Arnol'd: According to Louis Pasteur, there exist no applied sciences--what do
exist are the APPLICATIONS of sciences. The common opinion of both
pure mathematicians and theoretical physicists on the applied
mathematics community is that it consists of weak thinkers unable to
produce something scientifically important and of those who are more
interested in money than in mathematics. I do not think that this
characteristic is fully deserved by the applied mathematics community. See my
article ``Apology of applied mathematics'' in Russian Mathematical
Surveys, 1996. It summarizes my talk at the opening of the Hamburg
International Congress of Industrial and Applied Mathematics, July
1995. I think that the difference between pure and applied mathematics
is social rather than scientific. A pure mathematician is paid for
making mathematical discoveries. An applied mathematician is paid for
the solution of given problems.
When Columbus set sail, he was like an applied mathematician, paid for
the search of the solution of a concrete problem: find a way to India.
His discovery of the New World was similar to the work of a pure
mathematician. I do not think that the discoveries of Galileo (who was
immediately exploiting them in a businesslike American style) are less
important than, say, those of the pure philosopher Pascal. The real
danger is not the applied mafia itself, but the divorce between pure
mathematics and the sciences created by the (I would say criminal)

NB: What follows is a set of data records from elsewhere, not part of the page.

-- ==== Sys2Proof/Machine/Operands.lean ====
section
/-!
DEFINITION. Operand forms: guards (R141), sub-elements (R8), swizzles and lanes of an aligned set (R144, R182), immediates
(R142), the vector registers an instruction names (R72), REP stepping (R149, R189), format slots (R97, R98) and the classes
and last-only instructions of R137.
-/

namespace Sys2Proof.Machine

/-! Sub-elements. -/

/-- Sub-element i of width w of a register. -/
def sub (w : Nat) (x : Word) (i : Nat) : Nat := x.toNat / 2 ^ (w * i) % 2 ^ w

/-- The number whose w-bit digits are given, first lowest. -/
def joinW (w : Nat) : List Nat → Nat
  | [] => 0
  | x :: rest => x % 2 ^ w + 2 ^ w * joinW w rest

/-- A register with sub-elements replaced where `on` holds (R160). -/
def mapSubs (w : Nat) (on : Nat → Bool) (old : Word) (new : Nat → Nat) : Word :=
  BitVec.ofNat 64 (joinW w ((List.range (64 / w)).map (fun i => if on i then new i else sub w old i)))

/-- The guard value g (R141). -/
def guardVal (t : Thread) (g : Guard) : Byte := if g.neg then ~~~(t.readP g.p.toNat) else t.readP g.p.toNat

/-- enabled(i) for k sub-elements (R141). -/
def enabledAt (t : Thread) (g : Guard) (k i : Nat) : Bool := (guardVal t g).getLsbD (i * (8 / k))

/-- enabled(0). -/
def enabled (t : Thread) (g : Guard) : Bool := (guardVal t g).getLsbD 0

/-- The guard of an instruction; events have none. -/
def guardOfInstr : Instr → Guard
  | .add f => f.g
  | .sub f => f.g
  | .mul f => f.g
  | .mad f => f.g
  | .mulhi f => f.g
  | .dot4 f => f.g
  | .sad f => f.g
  | .min_ f => f.g
  | .max_ f => f.g
  | .abs_ f => f.g
  | .neg f => f.g
  | .lea f => f.g
  | .sel f => f.g
  | .mov f => f.g
  | .movi f => f.g
  | .moviHi f => f.g
  | .and_ f => f.g
  | .or_ f => f.g
  | .xor_ f => f.g
  | .andn f => f.g
  | .not_ f => f.g
  | .shl f => f.g
  | .shr f => f.g
  | .sar f => f.g
  | .rot f => f.g
  | .clz f => f.g
  | .popc f => f.g
  | .bitrev f => f.g
  | .bfe f => f.g
  | .bfi f => f.g
  | .cmp f => f.g
  | .fcmp f => f.g
  | .fclass f => f.g
  | .pand f => f.g
  | .por f => f.g
  | .pxor f => f.g
  | .pnot f => f.g
  | .pmovFromVector f => f.g
  | .pmovToVector f => f.g
  | .voteAny f => f.g
  | .voteAll f => f.g
  | .voteBallot f => f.g
  | .shfl f => f.g
  | .bperm f => f.g
  | .fadd f => f.g
  | .fsub f => f.g
  | .fmul f => f.g
  | .fma f => f.g
  | .fmin f => f.g
  | .fmax f => f.g
  | .fabs f => f.g
  | .fneg f => f.g
  | .frnd f => f.g
  | .frcp f => f.g
  | .frsq f => f.g
  | .fsqrt f => f.g
  | .fexp2 f => f.g
  | .flog2 f => f.g
  | .fsin f => f.g
  | .fcos f => f.g
  | .ftanh f => f.g
  | .cvt f => f.g
  | .qnt f => f.g
  | .dqnt f => f.g
  | .pack f => f.g
  | .unpack f => f.g
  | .bra f => f.g
  | .brx f => f.g
  | .call f => f.g
  | .ret f => f.g
  | .exit f => f.g
  | .yield f => f.g
  | .rep f => f.g
  | .waitt f => f.g
  | .trap f => f.g
  | .brk f => f.g
  | .eret f => f.g
  | .movs f => f.g
  | .movt f => f.g
  | .ld f => f.g
  | .st f => f.g
  | .ldu f => f.g
  | .atom f => f.g
  | .atomFadd f => f.g
  | .red f => f.g
  | .fence f => f.g
  | .fenceX f => f.g
  | .pref f => f.g
  | .cpy f => f.g
  | .barArr f => f.g
  | .barWait f => f.g
  | .barRed f => f.g
  | .barScan f => f.g
  | .spawn f => f.g
  | .migr f => f.g
  | .musts f => f.g
  | .tld f => f.g
  | .tst f => f.g
  | .acl f => f.g
  | .mma f => f.g
  | .adrn f => f.g
  | .abyp f => f.g
  | .ast f => f.g
  | .hld f => f.g
  | .hst f => f.g
  | .hclr f => f.g
  | .hbind f => f.g
  | .hperm f => f.g
  | .hbun f => f.g
  | .hmaj f => f.g
  | .hdist f => f.g
  | .hpop f => f.g
  | .hams f => f.g
  | .hnear f => f.g
  | .hnearK f => f.g
  | .hscan f => f.g
  | _ => { neg := false, p := 7 }
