-- ==== Sys2Proof/Machine/Flags.lean ====
section
/-!
DEFINITION. The flag computations: predicate bits of a comparison (R169 to R171), and completion flags (R139, R80).
-/

namespace Sys2Proof.Machine

/-- The number whose bit j is `f j`, for j below n. -/
def bitsOf (n : Nat) (f : Nat → Bool) : Nat := joinW 1 ((List.range n).map (fun j => if f j then 1 else 0))

/-- Predicate bits of a comparison with k sub-elements: bits [s·i + s − 1 : s·i], s = 8/k, take result i where `on i` (R169). -/
def predSubs (k : Nat) (on res : Nat → Bool) (old : Byte) : Byte :=
  BitVec.ofNat 8 (bitsOf 8 (fun j => let i := j / (8 / k); if on i then res i else old.getLsbD j))

/-- Predicate bits of an instruction whose guard applies bit by bit (R171). -/
def predBits (g : Byte) (res : Nat → Bool) (old : Byte) : Byte :=
  BitVec.ofNat 8 (bitsOf 8 (fun j => if g.getLsbD j then res j else old.getLsbD j))

/-- Header fields of a clause (R135). -/
def hMark (h : Word) : Nat := bits h 63 60
def hClass (h : Word) : Nat := bits h 59 56
def hCount (h : Word) : Nat := bits h 55 52 + 1
def hWait (h : Word) : Nat := bits h 51 40
def hSetA (h : Word) : Nat := bits h 39 36
def hSetB (h : Word) : Nat := bits h 35 32
def hAlign (h : Word) : Nat := bits h 31 30
def hYld (h : Word) : Bool := bit h 29

/-- The completion flag an instruction of a clause counts for its F bit; none when untracked (R139). -/
def flagFor (h : Word) (f : Bool) : Option Nat :=
  let x := if f then hSetB h else hSetA h
  if x < 12 then some x else none

/-- The flag a long-latency instruction counts. -/
def flagOfInstr (h : Word) (i : Instr) : Option Nat :=
  match countsFlag i with
  | some f => flagFor h f
  | none => none

/-- Whether a member may count one more operation on a flag (R80). -/
def flagRoom (fl : Option Nat) (t : Thread) : Bool :=
  match fl with
  | some f => t.flag f < 15
  | none => true

/-- Whether every completion flag in a wait mask reads zero (R31). -/
def waitClear (mask : Nat) (t : Thread) : Bool :=
  (List.range 12).all (fun i => mask / 2 ^ i % 2 = 0 || t.flag i = 0)

end Sys2Proof.Machine
end

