-- ==== Sys2Proof/Machine/Home.lean ====
section
/-!
DEFINITION. What becomes of core accesses (R117 to R133, R194 to R202, R298, R344 to R350): caches and homes, write times, atomics,
acknowledgements, returned data, fences, apertures, and the corrections and poison of HBM.
-/

namespace Sys2Proof.Machine

/-! Time passing on versions (R121, R125). -/

/-- Whether a window's byte comes from a store later than a write time: one whose own is later, or not given yet (R125). -/
def newerOwn (e : WinEntry) (a tw : Nat) : Bool := e.owns.any (fun o => o.1 = a && (o.2.2 = 0 || decide (tw < o.2.2)))

/-- The pending launch at the head of a queue (R252). -/
def headLaunch (s : State) (v j : Nat) : Option Launch := ((s.vd v).queue j).pend.head?.bind s.launch?

/-- The counter address and the required value of dependence pair j (R246). -/
def Launch.depAddr (l : Launch) (j : Nat) : Nat := (l.word (8 + 2 * j)).toNat
def Launch.depNeed (l : Launch) (j : Nat) : Nat := (l.word (9 + 2 * j)).toNat

/-- What a head record's watches report of a version of some bytes (R252): a pair whose counter now has its value is satisfied. -/
def reportWatch (s : State) (cells : List Host.Cell) (l : Launch) : Launch :=
  let hit := fun (j : Nat) => decide (j < l.dcnt) && (match translate s .iod l.vd (l.depAddr j) .read with
    | .ok x => cells.any (fun c => c.1 / 8 = x.dpa / 8) && !s.poisoned x.dpa && decide (l.depNeed j ≤ (s.dpaWord x.dpa).toNat)
    | .error _ => false)
  let deps := (List.range 4).foldl (fun d j => if hit j then vset d j true else d) l.deps
  { l with deps := deps, depsAt := if deps == l.deps then l.depsAt else s.now }

/-- Whether a used pair is still unsatisfied. -/
def depDue (l : Launch) (n : Nat) : Bool := decide (n < l.dcnt) && !vget l.deps n true

/-- The reads of counters that a fault holds, of pairs satisfied meanwhile, are over (R252). -/
def settleDeps (s : State) : State :=
  let past := fun (h : Held) => (match h.what with
    | .dependence v j n => !((headLaunch s v j).any (fun l => depDue l n))
    | _ => false)
  { s with ms := { s.ms with held := s.ms.held.filter (fun h => !past h) } }

/-- The watches of every head record. -/
def reportWatches (s : State) (cells : List Host.Cell) : State :=
  settleDeps { s with launches := s.launches.map (fun l =>
      if l.phase == .pending && l.dcnt != 0 && ((s.vd l.vd).queue l.j).pend.head? == some l.lid then reportWatch s cells l else l) }
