/-- The instruction word of an operation as issued, for its record (R238). -/
def opWord (i : Instr) : Word := (encodeWord i).getD 0

/-- An operation's place in team issue order (R220): by die cycle, then core, then as issued; a restored command precedes them all. -/
def issueOrder (cyc core n : Nat) : Nat := ((cyc + 1) * 1024 + core) * 2 ^ 64 + n

/-- Starts an operation: it joins the rotation, and its owners' flags count (R139, R221). -/
def startOp (s : State) (cx : Ctx) (i : Instr) (k : Ask) : State :=
  let fl := flagOfInstr cx.hdr i
  let o : EngOp := { id := s.nextId, i := i, word := opWord i, team := cx.team.key, tid := k.tid, lanes := k.lanes, quarter := k.quarter,
                     owners := k.owners, flag := fl, cluster := cx.cluster, ord := issueOrder (s.die cx.die).cyc cx.core s.nextId, rd := k.rd, wr := k.wr, vals := k.vals,
                     prog := 0, best := [], enterCyc := (s.die cx.die).cyc, lastTw := 0, phase := .queued, pc := cx.g.h, cpos := cx.g.pos,
                     repa := cx.t0.repActive, repc := cx.t0.repc, recorded := false, apt := [] }
  let s := { s with nextId := s.nextId + 1, ops := s.ops ++ [o] }
  k.owners.foldl (fun s n => s.modThr { team := cx.team.key, tid := n } (fun t => t.flagUp fl)) s

/-- Commands of a team that hold a place (R70). -/
def placesUsed (s : State) (k : TeamKey) : Nat := (s.ops.filter (fun o => o.team == k && takesPlace o.i)).length

/-- Reservation-table entries in use on a cluster (R234). -/
def entriesUsed (s : State) (cluster : Nat) : Nat :=
  (s.ops.filter (fun o => o.cluster = cluster && (unitOf o.i).isNone && effectDue o)).length

/-- What issuing decides: the members that trap, each with its record; the operations to start; and effects made at once. -/
structure Verdict where
  traps : List (Thread × TrapInfo)
  asks : List Ask
  now_ : State → State

/-- Whether an instruction takes its place in team issue order (R220): all of the matrix and hypervector chapter, which cpy is not of. -/
def teamOrdered : Instr → Bool
  | .cpy _ => false
  | _ => true

/-- Whether an engine instruction of the team has issued on a core of a higher number in this very die cycle: this one comes before it in
team issue order, and as it has not, it issues in a later cycle (R220). -/
def behindTeam (s : State) (cx : Ctx) (i : Instr) : Bool :=
  teamOrdered i && match cx.team.lastEng with
    | some (cyc, core) => cyc = (s.die cx.die).cyc && cx.core < core
    | none => false

/-- The issue of an engine instruction noted (R220). -/
def noteEng (s : State) (cx : Ctx) (i : Instr) : State :=
  if teamOrdered i then s.modTeam cx.team.key (fun t => { t with lastEng := some ((s.die cx.die).cyc, cx.core) }) else s

/-- Issues an engine instruction from its verdict: it stalls in place where a command place or a table entry is missing, or its turn in team
issue order is over for this cycle. -/
def issueEngine (s : State) (cx : Ctx) (i : Instr) (v : Verdict) : State :=
  let full := if takesPlace i then decide (!v.asks.isEmpty ∧ 32 < placesUsed s cx.team.key + v.asks.length)
    else if (unitOf i).isNone then decide (!v.asks.isEmpty ∧ 16 < entriesUsed s cx.cluster + v.asks.length)
    else false
  if full || behindTeam s cx i then s
  else
    let s := v.now_ (noteEng s cx i)
    let s := v.asks.foldl (fun s k => startOp s cx i k) s
    let s := v.traps.foldl (fun s p => raise s p.1.key p.2) s
    commit s cx (cx.ts.map (fun t => (t.key.tid, if v.traps.any (fun p => p.1.key == t.key) then .gone else .adv)))

/-- Checks made of every member (R222 steps 1 to 3, R327): a spawned team, a missing match store, a detached member, a kind
mismatch. -/
def kindTrap (cx : Ctx) (store mismatch : Bool) (t : Thread) : Option Nat :=
  if cx.team.key.spawned || (store && !cx.launch.mstr) then some 0x05
  else if t.detached then some 0x06
  else if mismatch then some 0x08
  else none

/-- Members that fail the checks of every member, with their records, and the others. -/
def kindTraps (cx : Ctx) (store mismatch : Bool) : List (Thread × TrapInfo) × List Thread :=
  (cx.ts.filterMap (fun t => (kindTrap cx store mismatch t).map (fun c => (t, cx.info t c))),
   cx.ts.filter (fun t => (kindTrap cx store mismatch t).isNone))

/-- Whether a memory operand names a scratchpad the team does not own: step 1 of R191, within step 5 of R222. -/
def noScratch (cx : Ctx) (sp : Bool) : Bool := sp && scratchBytes cx.team.key cx.launch = 0

/-- Whether a run of bytes fails R191 steps 3 and 5: an address above 48 bits, or outside the team's scratchpad. -/
def runTrap (cx : Ctx) (sp : Bool) (a len : Nat) : Option Nat :=
  if len = 0 then none
  else if sp then (if scratchBytes cx.team.key cx.launch < a % 2 ^ 64 + len then some 0x12 else none)
  else if 2 ^ 48 < a % 2 ^ 64 + len then some 0x10 else none

/-- The first run that fails, of those given in order. -/
def firstRunTrap (cx : Ctx) (sp : Bool) : List (Nat × Nat) → Option (Nat × Nat)
  | [] => none
  | (a, n) :: rest => match runTrap cx sp a n with
    | some c => some (c, a % 2 ^ 64)
    | none => firstRunTrap cx sp rest

/-- A vector register of a member as a number. -/
def regN (s : State) (t : Thread) (r : Nat) : Nat := (s.readV t.key r).toNat

/-! cpy (R203). -/

/-- Bit [23], the destination space, and bit [22], the source space, of cpy: 1 is the scratchpad. -/
def cpyDstScr (f : FM) : Bool := f.sp
def cpySrcScr (f : FM) : Bool := f.cnt.getLsbD 2

end Sys2Proof.Machine
end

formalization of mathematics and of mathematical education. The
axiomatical-deductive Hilbert-Bourbaki style of exposition of
mathematics, dominant in the first half of this century, is now
fortunately giving place to the unifying trends of the Poincare
style geometrical mathematics, combining deep theoretical insight with
real world applications.
By the way, I read in a recent American book that geometry is the art
of making no mistakes in long calculations. I think that this is an
underestimation of geometry.
Our brain has two halves: one is responsible for the multiplication of
polynomials and languages, and the other half is responsible for
orientation of figures in space and all the things important in real
life. Mathematics is geometry when you have to use both halves. See,
for instance, ``The geometry of formulae'' by A. G. Khovanskii in the Soviet
Sci. Rev. Sect. C: Math. Phys. Rev. V4 (1984).